What the task asks —
Produce the records below again, word for word, but stop after the line that contains "id).aways = s.aways := rfl".

Start of Block

/-! `State.dropRequest` -/

@[simp] theorem State.dropRequest_cycle (s : State) (id : Nat) : (s.dropRequest id).cycle = s.cycle := rfl
@[simp] theorem State.dropRequest_epoch (s : State) (id : Nat) : (s.dropRequest id).epoch = s.epoch := rfl
@[simp] theorem State.dropRequest_powered (s : State) (id : Nat) : (s.dropRequest id).powered = s.powered := rfl
@[simp] theorem State.dropRequest_inputs (s : State) (id : Nat) : (s.dropRequest id).inputs = s.inputs := rfl
@[simp] theorem State.dropRequest_turn (s : State) (id : Nat) : (s.dropRequest id).turn = s.turn := rfl
@[simp] theorem State.dropRequest_cur (s : State) (id : Nat) : (s.dropRequest id).cur = s.cur := rfl
@[simp] theorem State.dropRequest_pre (s : State) (id : Nat) : (s.dropRequest id).pre = s.pre := rfl
@[simp] theorem State.dropRequest_fresh (s : State) (id : Nat) : (s.dropRequest id).fresh = s.fresh := rfl
@[simp] theorem State.dropRequest_cores (s : State) (id : Nat) : (s.dropRequest id).cores = s.cores := rfl
@[simp] theorem State.dropRequest_mem (s : State) (id : Nat) : (s.dropRequest id).mem = s.mem := rfl
@[simp] theorem State.dropRequest_nextId (s : State) (id : Nat) : (s.dropRequest id).nextId = s.nextId := rfl
@[simp] theorem State.dropRequest_delivered (s : State) (id : Nat) : (s.dropRequest id).delivered = s.delivered := rfl
@[simp] theorem State.dropRequest_hall (s : State) (id : Nat) : (s.dropRequest id).hall = s.hall := rfl
@[simp] theorem State.dropRequest_atrium (s : State) (id : Nat) : (s.dropRequest id).atrium = s.atrium := rfl
@[simp] theorem State.dropRequest_mtlb (s : State) (id : Nat) : (s.dropRequest id).mtlb = s.mtlb := rfl
@[simp] theorem State.dropRequest_fabcfg (s : State) (id : Nat) : (s.dropRequest id).fabcfg = s.fabcfg := rfl
@[simp] theorem State.dropRequest_poison (s : State) (id : Nat) : (s.dropRequest id).poison = s.poison := rfl
@[simp] theorem State.dropRequest_routers (s : State) (id : Nat) : (s.dropRequest id).routers = s.routers := rfl
@[simp] theorem State.dropRequest_sent (s : State) (id : Nat) : (s.dropRequest id).sent = s.sent := rfl
@[simp] theorem State.dropRequest_period (s : State) (id : Nat) : (s.dropRequest id).period = s.period := rfl
@[simp] theorem State.dropRequest_aways (s : State) (id : Nat) : (s.dropRequest id).aways = s.aways := rfl
@[simp] theorem State.dropRequest_accesses (s : State) (id : Nat) : (s.dropRequest id).accesses = s.accesses := rfl
@[simp] theorem State.dropRequest_places (s : State) (id : Nat) : (s.dropRequest id).places = s.places := rfl
@[simp] theorem State.dropRequest_migrations (s : State) (id : Nat) : (s.dropRequest id).migrations = s.migrations := rfl
@[simp] theorem State.dropRequest_wires (s : State) (id : Nat) : (s.dropRequest id).wires = s.wires := rfl
@[simp] theorem State.dropRequest_log (s : State) (id : Nat) : (s.dropRequest id).log = s.log := rfl
@[simp] theorem State.dropRequest_logCount (s : State) (id : Nat) : (s.dropRequest id).logCount = s.logCount := rfl
@[simp] theorem State.dropRequest_nodes (s : State) (id : Nat) : (s.dropRequest id).nodes = s.nodes := rfl
@[simp] theorem State.dropRequest_host (s : State) (id : Nat) : (s.dropRequest id).host = s.host := rfl
@[simp] theorem State.dropRequest_newel (s : State) (id : Nat) : (s.dropRequest id).newel = s.newel := rfl
@[simp] theorem State.dropRequest_usher (s : State) (id : Nat) : (s.dropRequest id).usher = s.usher := rfl

/-! `State.modHall` -/

@[simp] theorem State.modHall_cycle (s : State) (asn : BitVec 12) (va : VA) (f : HallLine → HallLine) : (s.modHall asn va f).cycle = s.cycle := rfl
@[simp] theorem State.modHall_epoch (s : State) (asn : BitVec 12) (va : VA) (f : HallLine → HallLine) : (s.modHall asn va f).epoch = s.epoch := rfl
@[simp] theorem State.modHall_powered (s : State) (asn : BitVec 12) (va : VA) (f : HallLine → HallLine) : (s.modHall asn va f).powered = s.powered := rfl
@[simp] theorem State.modHall_inputs (s : State) (asn : BitVec 12) (va : VA) (f : HallLine → HallLine) : (s.modHall asn va f).inputs = s.inputs := rfl
@[simp] theorem State.modHall_turn (s : State) (asn : BitVec 12) (va : VA) (f : HallLine → HallLine) : (s.modHall asn va f).turn = s.turn := rfl
@[simp] theorem State.modHall_cur (s : State) (asn : BitVec 12) (va : VA) (f : HallLine → HallLine) : (s.modHall asn va f).cur = s.cur := rfl
@[simp] theorem State.modHall_pre (s : State) (asn : BitVec 12) (va : VA) (f : HallLine → HallLine) : (s.modHall asn va f).pre = s.pre := rfl
@[simp] theorem State.modHall_fresh (s : State) (asn : BitVec 12) (va : VA) (f : HallLine → HallLine) : (s.modHall asn va f).fresh = s.fresh := rfl
@[simp] theorem State.modHall_cores (s : State) (asn : BitVec 12) (va : VA) (f : HallLine → HallLine) : (s.modHall asn va f).cores = s.cores := rfl
@[simp] theorem State.modHall_mem (s : State) (asn : BitVec 12) (va : VA) (f : HallLine → HallLine) : (s.modHall asn va f).mem = s.mem := rfl
@[simp] theorem State.modHall_nextId (s : State) (asn : BitVec 12) (va : VA) (f : HallLine → HallLine) : (s.modHall asn va f).nextId = s.nextId := rfl
@[simp] theorem State.modHall_requests (s : State) (asn : BitVec 12) (va : VA) (f : HallLine → HallLine) : (s.modHall asn va f).requests = s.requests := rfl
@[simp] theorem State.modHall_delivered (s : State) (asn : BitVec 12) (va : VA) (f : HallLine → HallLine) : (s.modHall asn va f).delivered = s.delivered := rfl
@[simp] theorem State.modHall_atrium (s : State) (asn : BitVec 12) (va : VA) (f : HallLine → HallLine) : (s.modHall asn va f).atrium = s.atrium := rfl
@[simp] theorem State.modHall_mtlb (s : State) (asn : BitVec 12) (va : VA) (f : HallLine → HallLine) : (s.modHall asn va f).mtlb = s.mtlb := rfl
@[simp] theorem State.modHall_fabcfg (s : State) (asn : BitVec 12) (va : VA) (f : HallLine → HallLine) : (s.modHall asn va f).fabcfg = s.fabcfg := rfl
@[simp] theorem State.modHall_poison (s : State) (asn : BitVec 12) (va : VA) (f : HallLine → HallLine) : (s.modHall asn va f).poison = s.poison := rfl
@[simp] theorem State.modHall_routers (s : State) (asn : BitVec 12) (va : VA) (f : HallLine → HallLine) : (s.modHall asn va f).routers = s.routers := rfl
@[simp] theorem State.modHall_sent (s : State) (asn : BitVec 12) (va : VA) (f : HallLine → HallLine) : (s.modHall asn va f).sent = s.sent := rfl
@[simp] theorem State.modHall_period (s : State) (asn : BitVec 12) (va : VA) (f : HallLine → HallLine) : (s.modHall asn va f).period = s.period := rfl
@[simp] theorem State.modHall_aways (s : State) (asn : BitVec 12) (va : VA) (f : HallLine → HallLine) : (s.modHall asn va f).aways = s.aways := rfl
@[simp] theorem State.modHall_accesses (s : State) (asn : BitVec 12) (va : VA) (f : HallLine → HallLine) : (s.modHall asn va f).accesses = s.accesses := rfl
@[simp] theorem State.modHall_places (s : State) (asn : BitVec 12) (va : VA) (f : HallLine → HallLine) : (s.modHall asn va f).places = s.places := rfl
@[simp] theorem State.modHall_migrations (s : State) (asn : BitVec 12) (va : VA) (f : HallLine → HallLine) : (s.modHall asn va f).migrations = s.migrations := rfl
@[simp] theorem State.modHall_wires (s : State) (asn : BitVec 12) (va : VA) (f : HallLine → HallLine) : (s.modHall asn va f).wires = s.wires := rfl
@[simp] theorem State.modHall_log (s : State) (asn : BitVec 12) (va : VA) (f : HallLine → HallLine) : (s.modHall asn va f).log = s.log := rfl
@[simp] theorem State.modHall_logCount (s : State) (asn : BitVec 12) (va : VA) (f : HallLine → HallLine) : (s.modHall asn va f).logCount = s.logCount := rfl
@[simp] theorem State.modHall_nodes (s : State) (asn : BitVec 12) (va : VA) (f : HallLine → HallLine) : (s.modHall asn va f).nodes = s.nodes := rfl
@[simp] theorem State.modHall_host (s : State) (asn : BitVec 12) (va : VA) (f : HallLine → HallLine) : (s.modHall asn va f).host = s.host := rfl
@[simp] theorem State.modHall_newel (s : State) (asn : BitVec 12) (va : VA) (f : HallLine → HallLine) : (s.modHall asn va f).newel = s.newel := rfl
@[simp] theorem State.modHall_usher (s : State) (asn : BitVec 12) (va : VA) (f : HallLine → HallLine) : (s.modHall asn va f).usher = s.usher := rfl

End of Block

Written solution —
/-! `State.dropRequest` -/

@[simp] theorem State.dropRequest_cycle (s : State) (id : Nat) : (s.dropRequest id).cycle = s.cycle := rfl
@[simp] theorem State.dropRequest_epoch (s : State) (id : Nat) : (s.dropRequest id).epoch = s.epoch := rfl
@[simp] theorem State.dropRequest_powered (s : State) (id : Nat) : (s.dropRequest id).powered = s.powered := rfl
@[simp] theorem State.dropRequest_inputs (s : State) (id : Nat) : (s.dropRequest id).inputs = s.inputs := rfl
@[simp] theorem State.dropRequest_turn (s : State) (id : Nat) : (s.dropRequest id).turn = s.turn := rfl
@[simp] theorem State.dropRequest_cur (s : State) (id : Nat) : (s.dropRequest id).cur = s.cur := rfl
@[simp] theorem State.dropRequest_pre (s : State) (id : Nat) : (s.dropRequest id).pre = s.pre := rfl
@[simp] theorem State.dropRequest_fresh (s : State) (id : Nat) : (s.dropRequest id).fresh = s.fresh := rfl
@[simp] theorem State.dropRequest_cores (s : State) (id : Nat) : (s.dropRequest id).cores = s.cores := rfl
@[simp] theorem State.dropRequest_mem (s : State) (id : Nat) : (s.dropRequest id).mem = s.mem := rfl
@[simp] theorem State.dropRequest_nextId (s : State) (id : Nat) : (s.dropRequest id).nextId = s.nextId := rfl
@[simp] theorem State.dropRequest_delivered (s : State) (id : Nat) : (s.dropRequest id).delivered = s.delivered := rfl
@[simp] theorem State.dropRequest_hall (s : State) (id : Nat) : (s.dropRequest id).hall = s.hall := rfl
@[simp] theorem State.dropRequest_atrium (s : State) (id : Nat) : (s.dropRequest id).atrium = s.atrium := rfl
@[simp] theorem State.dropRequest_mtlb (s : State) (id : Nat) : (s.dropRequest id).mtlb = s.mtlb := rfl
@[simp] theorem State.dropRequest_fabcfg (s : State) (id : Nat) : (s.dropRequest id).fabcfg = s.fabcfg := rfl
@[simp] theorem State.dropRequest_poison (s : State) (id : Nat) : (s.dropRequest id).poison = s.poison := rfl
@[simp] theorem State.dropRequest_routers (s : State) (id : Nat) : (s.dropRequest id).routers = s.routers := rfl
@[simp] theorem State.dropRequest_sent (s : State) (id : Nat) : (s.dropRequest id).sent = s.sent := rfl
@[simp] theorem State.dropRequest_period (s : State) (id : Nat) : (s.dropRequest id).period = s.period := rfl
@[simp] theorem State.dropRequest_aways (s : State) (id : Nat) : (s.dropRequest id).aways = s.aways := rfl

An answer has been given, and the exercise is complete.